Вслед за доктором куда-то пропал и Рене, и весь его клан. Они оставили меня одного в непропорционально огромной пустоте комнаты. Я взял в руки железную кружку и начал рассматривать в нем свое перевернутое отражение. Почему я так легко согласился поселиться в Лабиринте? Видимо, во всем виноваты Тени – это они с детства звали меня в свой мир. Вот круг и замкнулся. Или я заблудился в нем? А вообще, я сам себя не мог понять: наверху мечтал спуститься вниз, внизу мечтаю подняться наверх. В Лабиринте страшно, на Поверхности бессмысленно. Не так просто выбрать между страхом и бессмысленностью. Но Лабиринт кроме страха скрывал кое-что еще – загадочную неизвестность, в которой может таиться надежда. В бессмысленности надежду найти невозможно.
Вернулся Рене, прихватив с собой стеклянную бутылку без этикетки. Он снял перчатки, забрал у меня из рук пустую кружку и налил в нее прозрачную жидкость из бутылки. Воду? Спирт? Я бы предпочел, чтобы это была вода, – не хотел сражаться пьяным. Убийца вытащил длинный раскладной нож. Лезвие коснулось ладони, и янтарная эссенция заструилась по прижатому к телу клинку внутрь стакана. Секунд через пять Рене отпустил рану, пододвинул ко мне стакан, кинжал и сказал:
– Теперь твоя очередь.
Я не спешил брать нож в руки. Провести ритуал предложил я, но теперь он не внушал мне доверия. Мне вообще ничего не внушало доверия в Лабиринте. Мир мертвых.
«Мир живых», – ответило внутричерепное эхо.
Взял в руки стакан. Заглянул внутрь и увидел в янтарной крови прошлое Рене. Много рыцарей с копьями, они куда-то скачут. Один из всадников врезается в такого же кавалериста, как и он, и, выбитый из седла, падает на землю.
Интересно, какие картины будет рисовать моя кровь, когда я волью ее в этот стакан?
– Значит, так дают клятву крови? – произнес я.
– Нет. Так становятся предводителем клана Теней потерянного воинства.
Мои зрачки дернулись. Хотя… Раз я потребовал, чтобы клан служил мне, разумно меня принять в него. Поздно отказываться от такого предложения. Я не был уверен в правильности своего решения. Был ли уверен в этом Рене? Вряд ли. Скорее, он считал, что в случае ошибки сможет покончить со мной, отправив ударом кинжала в Бездну.
Я взял нож. Мог ли Рене обманывать меня? Мог. Боялся ли я этого? Боялся. Имело ли это сейчас хоть какое-то значение? Нет.
Я прижал нож к ладони и дернул руку. Сталь зазвенела по венам. Кусок металла выпал из рук. Схватил ладонь, пытаясь прикосновением унять боль. Бессмысленно. Янтарная эссенция струилась по руке, оставляя на столе беспорядочный рисунок абстракционизма. Я поднес рану к кружке, чтобы хоть что-то попало внутрь, но большая часть пролилась впустую.

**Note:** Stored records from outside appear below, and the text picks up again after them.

/-- The output slot of n begins at P(n): the generation that the COMMIT for n names takes effect, and the frame is shown
with its FRAME_CRC. -/
def State.slotBegins (s : State) (t : Timing) (n : Nat) : State :=
  let s2 := s.retireOld
  let s3 := match s2.switchSlot n with
    | some k => s2.takeEffect t k n
    | none => s2.matchAnnounce
  let s4 := { s3 with commit := { s3.commit with passed := some n } }.applyInstall t n
  let s5 := if s4.ptp.step.any (0 < ·) then (s4.applyStep (s4.ptp.step.getD 0)).stepOver t n else s4
  let s6 := s5.beginSlot n
  let ran : Bool := s6.commit.payload.any fun p => p.1 = n
  let s7 := if ran then s6 else s6.sendFrameCrc n
  if n = 0 || s7.belay.compared.contains (n - 1) || s7.partnerId.isNone || s7.commit.cur.isNone then s7
  else s7.skipCrc (n - 1)

/-- What every boundary does besides: units return to service, the meter, belay and the acting roles. -/
def State.boundaryTail (s : State) (t : Timing) (n : Nat) : State :=
  let s8 := (if s.inBivouac then s else s.resumeRails).unitsReturn
  ((((s8.meterBoundary).belayBoundary).roleBoundary).pruneFigures n).startScree (n + t.lPresent)

/-- What a frame boundary does: Λ(n − 1), then the slot of n. A step back is applied first and leaves P(n) to be reached
again; a boundary that a step back made the module reach a second time begins no slot (R79). -/
def State.boundary (s : State) (t : Timing) (n : Nat) : State :=
  let s1 := if s.pwr.resume then s.resumeRun t.lPresent n else if s.inBivouac then s else s.latchEnergy t n
  if s1.ptp.step.any (· < 0) then (s1.applyStep (s1.ptp.step.getD 0)).stepBack
  else if !s1.isAhead n then s1.boundaryTail t n
  else (s1.slotBegins t n).boundaryTail t n

/-- FRAME_BOUNDARY: frame time reaches P(n). -/
def execFrameBoundary (n : Nat) (s : State) : Res :=
  let s := s.begin
  match s.timing with
  | none => .next s
  | some t => .next (if s.gridRuns then (s.atTime (t.p n)).boundary t n else s)

/-- LISTEN_END, when LISTEN has counted down: acting standby where the other candidate's COMMIT was held, acting summit
otherwise (R299). -/
def execListenEnd (s : State) : Res :=
  let s := s.begin
  if s.role ≠ roleListening || s.fld R.PARTY_ROLE_LISTEN ≠ 0 then .next s
  else if s.party.heard then
    .next (({ s with party := { s.party with silent := 0 } }.setFld R.PARTY_ROLE_ROLE roleStandby).irq pPARTY 0)
  else .next (s.becomeSummit (s.commit.dueDone.getD 0))

/-- BURST_END: the burst's statistics, its buffers, and FRAME_CRC to the partner (R143, R163, R312). -/
def execBurstEnd (s : State) : Res :=
  let s := s.begin
  match s.commit.burst with
  | none => .next s
  | some b => .next ((s.endBurst b (s.burstNs b)).sendFrameCrc b.frame)

/-- A mismatch that comes after the FRAME of its frame was sent aborts the slots of the group's strands (R186, R240). -/
def State.abortGroup (s : State) (g n : Nat) : State :=
  (List.range 12).foldl (fun (t : State) j =>
    let x := t.strand (12 * g + j)
    if x.slot = some n && x.mine && x.framed && !x.aborted then t.abortSlot (12 * g + j) else t) s

/-- A residue mismatch stops lane g of a burst (R186). -/
def State.stopLane (s : State) (b : Burst) (g : Nat) : State :=
  let s1 := { s with commit := { s.commit with
    burst := some { b with stopped := b.stopped ++ [g], residue := b.residue ++ [g] }
    payload := s.commit.payload.map fun (p : Nat × List Nat) => if p.1 = b.frame then (p.1, p.2 ++ [g]) else p } }
  let s2 := ((s1.setBit R.PIPE_STATUS_LANE_FENCED g true).inc R.PIPE_CNT_RESIDUE_N).irq pPIPE 1
  (s2.fence pPIPE g causeResidue 0).abortGroup g b.frame

/-- The time since D(n), ns. -/
def State.sinceDue (s : State) (n : Nat) : Nat := match s.timing with
  | some t => s.ptp.ns - t.dDue n
  | none => 0

/-- LANE_RESIDUE_MISMATCH (R186): only while a burst runs. The burst ends with the last lane that runs (R163). -/
def execLaneResidueMismatch (g : Nat) (s : State) : Res :=
  let s := s.begin
  match s.commit.burst with
  | none => .next s
  | some b =>
    if b.stopped.contains g || 4 ≤ g then .next s
    else if 3 ≤ (b.stopped.eraseDups).length then
      .next (((s.stopLane b g).endBurst { b with stopped := b.stopped ++ [g] } (s.sinceDue b.frame)).sendFrameCrc b.frame)
    else .next (s.stopLane b g)

end Sys2Proof.Machine
end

– Достаточно, – остановил меня Рене.
Я смотрел на него и ждал, что он протянет мне бинт или хотя бы тряпку, чтобы я смог перевязать рану. Напрасно. Рене поднял нож с пола, и сразу же к нему подошел кто-то из членов клана, держащий в руках зажженную свечу. Я не заметил, как все братья в своих масках и капюшонах выстроились вокруг нас плотным кольцом. Электрический свет погас, и комнату освещала только маленькая свеча. Рене протянул к ее огоньку кинжал, и наша кровь на лезвии вспыхнула ярким апельсиновым пламенем. Огненные капли стекали с ножа и срывались вниз, затухая в падении. Одна из капель достигла живительной эссенции в стакане, и в ней затанцевали языки огня. Рене обхватил горевшую кружку ладонью и сделал из нее глубокий глоток, затем рыкнул и протянул емкость мне.

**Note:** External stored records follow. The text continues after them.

/-- The attestation statement of R420, bytes 0 to 179. -/
def State.attestation (s : State) (n : Nat) (nonce : List Byte) : List Byte :=
  let x := s.keySlot n
  let key := if !s.slotFull n then []
    else if 4 ≤ x.type then s.slotPub n
    else fixLen 32 (Config.hmac256 (s.slotKey n) (ascii "ANCHOR KCV" ++ nonce))
  leBytes 4 0x41545331 ++ [1, BitVec.ofNat 8 n, BitVec.ofNat 8 x.type, BitVec.ofNat 8 x.origin] ++ leBytes 2 x.attr ++
  leBytes 1 s.anchor.lifecycle ++
  leBytes 1 (128 * b2n (s.flag R.ANCHOR_TAMPER_STAT_LATCHED) + s.anchor.level) ++ leBytes 4 x.kver ++ unitIdBytes ++
  leBytes 6 x.created.1 ++ leBytes 4 x.created.2 ++ fixLen 6 s.upd.version ++ fixLen 32 nonce ++ fixLen 96 key ++ leBytes 4 0

/-- ATTEST (R420). HUK may only derive (R401). -/
def State.mbAttest (s : State) (p : List Byte) : MboxOut :=
  let n := par p 0 1
  if p.length ≠ 36 || par p 1 3 ≠ 0 then s.deny stFormat
  else if 18 < n then s.deny stSlot
  else if n = slotHuk then s.deny stPolicy
  else
    let st := s.attestation n (p.drop 4)
    (s.drawn, stOk, st ++ s.signWith 4 Config.identKey (fixLen 32 (Config.sha256 st)))

/-- GET_CERT (R420). -/
def State.mbGetCert (s : State) (p : List Byte) : MboxOut :=
  if p.length ≠ 2 then s.deny stFormat
  else (s, stOk, leBytes 2 Config.identCert.length ++ (Config.identCert.drop (par p 0 2)).take 240)

/-- LIFECYCLE: forward only; DECOMMISSIONED destroys every slot but HUK, IDENT, IMG0 and IMG1 (R403). -/
def State.mbLifecycle (s : State) (p : List Byte) : MboxOut :=
  let target := par p 0 1
  if p.length ≠ 4 || par p 1 1 ≠ 0 || par p 2 2 ≠ 0x5EA1 then s.deny stFormat
  else if target ≤ s.anchor.lifecycle || 3 < target then s.deny stPolicy
  else
    let t := (s.setAnchor { s.anchor with lifecycle := target }).setFld R.ANCHOR_STATUS_LIFECYCLE target
    let gone : List Nat := if target = 3 then [2, 3, 4, 5, 6, 7, 8, 11, 12, 13, 14, 15, 16, 17, 18] else []
    (gone.foldl (fun (u : State) n => u.destroyKey n) t, stOk, [])

/-- FUSE: each operation succeeds once, and IMG0 is revoked only after IMG1 is fused (R415). -/
def State.mbFuse (s : State) (p : List Byte) : MboxOut :=
  let what := par p 0 1
  let pub := p.drop 4
  if par p 1 3 ≠ 0 || !((what = 1 && p.length = 68) || (what = 2 && p.length = 4)) then s.deny stFormat
  else if what = 1 then
    if s.slotFull slotImg1 then s.deny stPolicy
    else if !Config.ecValid 4 pub then s.deny stBadKey
    else (s.setKeySlot slotImg1 ⟨4, 3, 1, 1, false, pub, s.created⟩, stOk, [])
  else if !s.slotFull slotImg1 || s.anchor.img0Revoked then s.deny stPolicy
  else (s.setAnchor { s.anchor with img0Revoked := true }, stOk, [])

/-- TAMPER: set the level, which SEALED can only raise, or clear the latch while no source is active (R421, R422). -/
def State.mbTamper (s : State) (p : List Byte) (active : Bool) : MboxOut :=
  let op := par p 0 1
  let level := par p 1 1
  if p.length ≠ 2 || op = 0 || 2 < op || (op = 1 && 3 < level) then s.deny stFormat
  else if op = 1 then
    if s.anchor.lifecycle ≠ 1 && level < s.anchor.level then s.deny stPolicy
    else ((s.setAnchor { s.anchor with level := level }).setFld R.ANCHOR_STATUS_TAMPER_LEVEL level, stOk, [])
  else if active then s.deny stPolicy
  else (s.setFlds [(R.ANCHOR_TAMPER_STAT_LATCHED, 0), (R.ANCHOR_TAMPER_STAT_UNPOWERED, 0),
    (R.ANCHOR_TAMPER_STAT_SOURCE, 0), (R.ANCHOR_TAMPER_TIME_SEC, 0)], stOk, [])

/-- The bytes of a principal table that MAC covers, and whether its MAGIC, COUNT and length hold (R418). -/
def tableBody (t : List Byte) : List Byte := t.take (t.length - 32)
def tableOk (t : List Byte) : Bool :=
  let n := leAt t 6 2
  leAt t 0 4 = 0x4C505431 && leAt t 4 2 = 1 && 1 ≤ n && n ≤ 64 && t.length = 16 + 80 * n + 32

/-- MAC of a principal table (R418). -/
def tableMac (t : List Byte) : List Byte :=
  fixLen 32 (Config.hmac256 (kdf Config.huk (ascii "ANCHOR PRINCIPALS") unitIdBytes 32) (tableBody t))

/-- The entry of a KEY_ID in a principal table: its rights and public key. -/
def tableEntry (t keyId : List Byte) : Option (Nat × List Byte) :=
  ((List.range (leAt t 6 2)).find? fun i => (t.drop (16 + 80 * i)).take 8 = keyId).map fun i =>
    (leAt t (24 + 80 * i) 1, (t.drop (32 + 80 * i)).take 64)

/-- In SEALED, a new table needs the signature of an entry of the last one that holds SECURE (R418). -/
def State.sealAllowed (s : State) (p body : List Byte) : Nat :=
  if s.anchor.lifecycle = 1 then stOk
  else match tableEntry s.anchor.table ((p.drop 8).take 8) with
    | none => stPolicy
    | some (rights, pub) =>
      let mac := s.anchor.table.drop (s.anchor.table.length - 32)
      if !bitSet rights rightSecure then stPolicy
      else if Config.ecVerify 4 pub (fixLen 32 (Config.sha256 (body ++ mac))) (p.drop 16) then stOk else stBadSig

/-- TABLE_SEAL (R418). -/
def State.mbTableSeal (s : State) (p : List Byte) : MboxOut :=
  let a := par p 0 4
  let n := par p 4 4
  if p.length ≠ (if s.anchor.lifecycle = 1 then 8 else 80) then s.deny stFormat
  else if !inSram a n then s.deny stAddress
  else
    let t := s.sramRead a n
    if !tableOk t then s.deny stFormat
    else if leAt t 8 4 ≤ s.anchor.serial then s.deny stRollback
    else
      let st := s.sealAllowed p (tableBody t)
      if st ≠ stOk then s.deny st
      else
        let mac := tableMac t
        let u := s.sramWrite none (a - 0x10000000 + n - 32) mac
        (u.setAnchor { u.anchor with serial := leAt t 8 4, table := tableBody t ++ mac }, stOk, [])

/-- TABLE_CHECK (R418). -/
def State.mbTableCheck (s : State) (p : List Byte) : MboxOut :=
  let a := par p 0 4
  let n := par p 4 4
  if p.length ≠ 8 then s.deny stFormat
  else if !inSram a n then s.deny stAddress
  else
    let t := s.sramRead a n
    if !tableOk t then s.deny stFormat
    else if t.drop (n - 32) ≠ tableMac t then s.deny stAuthFail
    else if leAt t 8 4 < s.anchor.serial then s.deny stRollback
    else (s, stOk, leBytes 2 (leAt t 6 2) ++ leBytes 4 (leAt t 8 4))

/-! ## The mailbox (R411, R412) -/

/-- Commands an M-mode hart alone may give; commands that use stored slots; commands that write the key store; commands
left in DECOMMISSIONED (R403, R415, R423). -/
def mOnly (cmd : Nat) : Bool := [0x03, 0x04, 0x05, 0x07, 0x13, 0x14, 0x15, 0x16].contains cmd
def usesStore (cmd : Nat) : Bool :=
  [0x03, 0x04, 0x05, 0x06, 0x07, 0x0C, 0x0F, 0x10, 0x11, 0x15, 0x16, 0x17].contains cmd
def writesStore (cmd : Nat) : Bool := [0x03, 0x04, 0x05, 0x07, 0x13, 0x15, 0x16].contains cmd
def leftServed (cmd : Nat) : Bool := [0x01, 0x02, 0x0A, 0x0D, 0x11, 0x12].contains cmd

/-- What refuses a command before its own checks: its fence, its master, the lifecycle (R400, R403, R415, R423). -/
def State.mboxGate (s : State) (m : Master) (cmd : Nat) : Option Nat :=
  if s.anchorFenced causeSelftest && cmd ≠ 0x01 then some stFenced
  else if s.anchorFenced causeKeystore && usesStore cmd then some stFenced
  else if s.anchorFenced causeEntropy && (cmd = 0x02 || cmd = 0x03 || cmd = 0x0E) then some stEntropy
  else if mOnly cmd && !m.isMachine then some stPolicy
  else if s.anchor.lifecycle = 3 && !leftServed cmd then some stPolicy
  else none

/-- Run a command by its number (R415). -/
def State.mboxCommand (s : State) (cmd : Nat) (p : List Byte) (active : Bool) : MboxOut :=
  match cmd with
  | 0x01 => s.mbGetInfo p
  | 0x02 => s.mbRandom p
  | 0x03 => s.mbKeyGen p
  | 0x04 => s.mbKeyImport p
  | 0x05 => s.mbKeyDestroy p
  | 0x06 => s.mbKeyPush p
  | 0x07 => s.mbPartyPromote p
  | 0x08 => s.mbDerive p
  | 0x09 => s.mbCipher p
  | 0x0A => s.mbHash p
  | 0x0B => s.mbHmac p
  | 0x0C => s.mbSign p
  | 0x0D => s.mbVerify p
  | 0x0E => s.mbLcpAgree p
  | 0x0F => s.mbLcpSign p
  | 0x10 => s.mbMeterSign p
  | 0x11 => s.mbAttest p
  | 0x12 => s.mbGetCert p
  | 0x13 => s.mbLifecycle p
  | 0x14 => s.mbFuse p
  | 0x15 => s.mbTamper p active
  | 0x16 => s.mbTableSeal p
  | 0x17 => s.mbTableCheck p
  | _ => s.deny stFormat

/-- GO: the request is copied and runs; a GO while BUSY, or before READY, is ignored and counted (R412). What the
command does to the module's keys and memory it does here; its response waits for ANCHOR_COMMAND_DONE. -/
def State.mboxGo (s : State) (m : Master) (req : List Byte) (fate : AnchorFate) (active : Bool) : State :=
  if s.flag R.ANCHOR_STATUS_BUSY || !s.flag R.ANCHOR_STATUS_READY then s.inc R.ANCHOR_CNT_REFUSED_N
  else
    let cmd := leAt req 0 1
    let len := leAt req 2 2
    let p := (req.drop 8).take len
    let t := s.setFlds [(R.ANCHOR_STATUS_BUSY, 1), (R.ANCHOR_MBOX_CTRL_BUSY, 1)]
    let out : MboxOut :=
      if fate = .eccFails then t.deny stFenced
      else if leAt req 1 1 ≠ 0 || 248 < len then t.deny stFormat
      else match t.mboxGate m cmd with
        | some st => t.deny st
        | none =>
          let r := t.mboxCommand cmd p active
          if r.2.1 = stOk && fate = .storeFails && writesStore cmd then t.deny stStore else r
    let resp := leBytes 1 cmd ++ [0] ++ leBytes 2 out.2.1 ++ (req.drop 4).take 4 ++ leBytes 2 out.2.2.length ++ leBytes 2 0 ++
      out.2.2
    out.1.setAnchor { out.1.anchor with resp := some (resp, fate = .eccFails) }

/-- Bytes of the request words (R411). -/
def State.mboxRequest (s : State) : List Byte := s.pageBytes pANCHOR 0x100 64

/-- Write bytes into consecutive register words from an offset of a page. -/
def State.putWords (s : State) (page off words : Nat) (bs : List Byte) : State :=
  (List.range words).foldl (fun (t : State) w =>
    t.setReg page (off + 4 * w) (BitVec.ofNat 32 (leNat ((bs.drop (4 * w)).take 4)))) s

/-- A master writes a request and GO: the meaning of every mailbox row. -/
def State.mailbox (s : State) (m : Master) (cmd tag : Nat) (p : List Byte) (fate : AnchorFate) (active : Bool) : Res :=
  s.begin.asWrite m pANCHOR rightSecure fun t =>
    let req := leBytes 1 cmd ++ [0] ++ leBytes 2 p.length ++ leBytes 4 tag ++ p.take 248
    let u := t.putWords pANCHOR 0x100 ((req.length + 3) / 4) req
    .next (u.mboxGo m u.mboxRequest fate active)

/-- GET_INFO. -/
def execGetInfo (m : Master) (tag : Nat) (p : List Byte) (f : AnchorFate) (s : State) : Res := s.mailbox m 0x01 tag p f false
/-- RANDOM. -/
def execRandom (m : Master) (tag : Nat) (p : List Byte) (f : AnchorFate) (s : State) : Res := s.mailbox m 0x02 tag p f false
/-- KEY_GEN. -/
def execKeyGen (m : Master) (tag : Nat) (p : List Byte) (f : AnchorFate) (s : State) : Res := s.mailbox m 0x03 tag p f false
/-- KEY_IMPORT. -/
def execKeyImport (m : Master) (tag : Nat) (p : List Byte) (f : AnchorFate) (s : State) : Res := s.mailbox m 0x04 tag p f false
/-- KEY_DESTROY. -/
def execKeyDestroy (m : Master) (tag : Nat) (p : List Byte) (f : AnchorFate) (s : State) : Res := s.mailbox m 0x05 tag p f false
/-- KEY_PUSH. -/
def execKeyPush (m : Master) (tag : Nat) (p : List Byte) (f : AnchorFate) (s : State) : Res := s.mailbox m 0x06 tag p f false
/-- PARTY_PROMOTE. -/
def execPartyPromote (m : Master) (tag : Nat) (p : List Byte) (f : AnchorFate) (s : State) : Res :=
  s.mailbox m 0x07 tag p f false
/-- DERIVE. -/
def execDerive (m : Master) (tag : Nat) (p : List Byte) (f : AnchorFate) (s : State) : Res := s.mailbox m 0x08 tag p f false
/-- CIPHER. -/
def execCipher (m : Master) (tag : Nat) (p : List Byte) (f : AnchorFate) (s : State) : Res := s.mailbox m 0x09 tag p f false
/-- HASH. -/
def execHash (m : Master) (tag : Nat) (p : List Byte) (f : AnchorFate) (s : State) : Res := s.mailbox m 0x0A tag p f false
/-- HMAC. -/
def execHmac (m : Master) (tag : Nat) (p : List Byte) (f : AnchorFate) (s : State) : Res := s.mailbox m 0x0B tag p f false
/-- SIGN. -/
def execSign (m : Master) (tag : Nat) (p : List Byte) (f : AnchorFate) (s : State) : Res := s.mailbox m 0x0C tag p f false
/-- VERIFY. -/
def execVerify (m : Master) (tag : Nat) (p : List Byte) (f : AnchorFate) (s : State) : Res := s.mailbox m 0x0D tag p f false
/-- LCP_AGREE. -/
def execLcpAgree (m : Master) (tag : Nat) (p : List Byte) (f : AnchorFate) (s : State) : Res := s.mailbox m 0x0E tag p f false
/-- LCP_SIGN. -/
def execLcpSign (m : Master) (tag : Nat) (p : List Byte) (f : AnchorFate) (s : State) : Res := s.mailbox m 0x0F tag p f false
/-- METER_SIGN. -/
def execMeterSign (m : Master) (tag : Nat) (p : List Byte) (f : AnchorFate) (s : State) : Res := s.mailbox m 0x10 tag p f false
/-- ATTEST. -/
def execAttest (m : Master) (tag : Nat) (p : List Byte) (f : AnchorFate) (s : State) : Res := s.mailbox m 0x11 tag p f false
/-- GET_CERT. -/
def execGetCert (m : Master) (tag : Nat) (p : List Byte) (f : AnchorFate) (s : State) : Res := s.mailbox m 0x12 tag p f false
/-- LIFECYCLE. -/
def execLifecycle (m : Master) (tag : Nat) (p : List Byte) (f : AnchorFate) (s : State) : Res := s.mailbox m 0x13 tag p f false
/-- FUSE. -/
def execFuse (m : Master) (tag : Nat) (p : List Byte) (f : AnchorFate) (s : State) : Res := s.mailbox m 0x14 tag p f false
/-- TAMPER. -/
def execTamper (m : Master) (tag : Nat) (p : List Byte) (f : AnchorFate) (active : Bool) (s : State) : Res :=
  s.mailbox m 0x15 tag p f active
/-- TABLE_SEAL. -/
def execTableSeal (m : Master) (tag : Nat) (p : List Byte) (f : AnchorFate) (s : State) : Res := s.mailbox m 0x16 tag p f false
/-- TABLE_CHECK. -/
def execTableCheck (m : Master) (tag : Nat) (p : List Byte) (f : AnchorFate) (s : State) : Res := s.mailbox m 0x17 tag p f false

– Не урони, когда он обожжет твои пальцы.
Я взялся за ручку, чтобы не обжечься, но и она колола своим жаром. Моя рука дернулась, но Рене не разжал хватку, и кружка не упала. Тогда я обхватил дугу всей ладонью, чтобы огонь впитался в подушечки рук. Когда Рене понял, что я не уроню емкость, он отпустил ее. Я не стал тянуть и сделал глоток. Глоток, обжигающий горло.
Внутренности отозвались на выпитую эссенцию эйфорий. Волна накрыла и отпустила, унеся с собой тревоги и голод. А затем в голове зазвучали тысячи имен. Я почувствовал присутствие каждого члена братства в этой комнате, даже тех из них, кто находился в самых далеких коридорах Лабиринта. Каждого я знал, и каждого я слышал голос. Голос братства.

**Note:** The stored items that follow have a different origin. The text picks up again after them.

/-- The rules of the section of a page; `all` gives the bytes of every section, 0xFF the party section. -/
def State.sectionRules (s : State) (page : Nat) (all : Nat → List Byte) : List GenRule :=
  let sec := all page
  if page = 0x10 || page = 0x11 then netRules page sec
  else if page = pINGEST then ingestRules sec
  else if page = pARB then [inRange pARB 161 (leAt sec 0 4 ≤ 16)]
  else if page = pPIPE then s.pipeRules all
  else if page = pCAL then s.calRules all
  else if page = pGOV then s.govRules all
  else if page = pSCREE then s.screeRules all
  else if pSTR 0 ≤ page && page ≤ pSTR 3 then s.groupRules all (page - pSTR 0)
  else if page = pRAIL then (List.range 12).flatMap (railRules sec) ++
    [inRange pRAIL 249 (smapOk sec), inRange pRAIL 249 (s.smapAgrees all)]
  else if page = pMETERAC then meterAcRules sec
  else if page = pMETERDC then meterDcRules sec
  else if page = pMETERACC then [inRange pMETERACC 290 (1 ≤ leAt sec 0 4 && leAt sec 0 4 ≤ 60)]
  else if page = pPARTY then s.selfRules sec (all 0xFF) (all pDITH)
  else []

/-- A section as the check reads it: its bytes as they lie, whole or not; empty where the table has none. -/
def State.rawSection (s : State) (a page : Nat) : List Byte := match s.secFind a page 1 with
  | none => []
  | some x => s.storeRead (a + x.1) x.2.1

/-- The section-table entries of a page, KIND 0x01. -/
def State.pageEntries (s : State) (a page : Nat) : Nat :=
  ((s.secTable a).filter fun e => leAt e 0 1 = page && leAt e 1 1 = 1).length

/-- A section of the layout of R131, R161, R188, R208, R239, R261, R290, R295 or R325: there, alone, of its length,
without reserved bits. One that is poisoned or fails its CRC is left to the handling of R100 and R155. -/
def State.pageRules (s : State) (a : Nat) (x : Nat × Nat × Nat × Nat) : List GenRule :=
  let sec := s.rawSection a x.1
  laidOut x.1 x.2.2.2 (s.pageEntries a x.1 = 1) ::
  match s.secRead a x.1 1 with
  | .whole _ => laidOut x.1 x.2.2.2 (sec.length = x.2.1) :: laidOut x.1 x.2.2.2 (wordsOk x.1 x.2.2.1 sec) ::
      s.sectionRules x.1 (s.rawSection a)
  | _ => []

/-- The rules of the party section. -/
def State.partyRules (s : State) (p : List Byte) : List GenRule :=
  timingRules p ++ ptpRules p ++ govPartRules p ++ memberPartRules p ++ tableRules p ++ s.sameRules p

/-- The first rule the descriptor at store address `a` breaks, apart from section CRCs: header, party section, that XSDEC
has no section, then the sections in rising page order with the bulk tables they name. -/
def State.genBreach (s : State) (a : Nat) : Option GenBreach :=
  match firstBreach (s.headerRules a) with
  | some b => some b
  | none => match firstBreach (s.partyRules (s.rawSection a 0xFF)) with
    | some b => some b
    | none => firstBreach (laidOut pXSDEC 131 (s.pageEntries a pXSDEC = 0) :: sectionLayout.flatMap (s.pageRules a))

/-- The check of GEN_STAGE (R367): the header and table readable, then R97's header, every section CRC (R100), and the
chapters' rules. -/
def State.lcpBreach (s : State) (a : Nat) : Option GenBreach :=
  if s.storeRangeBad a (64 + 16 * s.secCount a) then some ⟨0xFF, 3, 100⟩
  else match firstBreach (s.headerRules a) with
    | some b => some b
    | none => match firstBreach (s.crcRules a) with
      | some b => some b
      | none => s.genBreach a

– Повторяй за мной: единая кровь, единая душа, – заговорил Рене.
– Единая кровь, единая душа, – отозвалось братство.
– Единая кровь, единая душа, – прошептал я.
– Тысяча имен и одно лицо, – продолжил Рене.
– Тысяча имен и одно лицо, – повторило братство.
– Тысяча имен и одно лицо, – шептал я.
Рене продолжал говорить, голоса звучали с ним в унисон. Мой голос отставал, но и он слился в едином порыве:
– Кто сосчитает имена мертвых? Кто положит душу за братьев своих? Ибо нет больше той любви, чем положить душу свою за друзей своих! И да будет каждый нести тяготы друг друга! И да будет мой клинок впереди клинка брата моего…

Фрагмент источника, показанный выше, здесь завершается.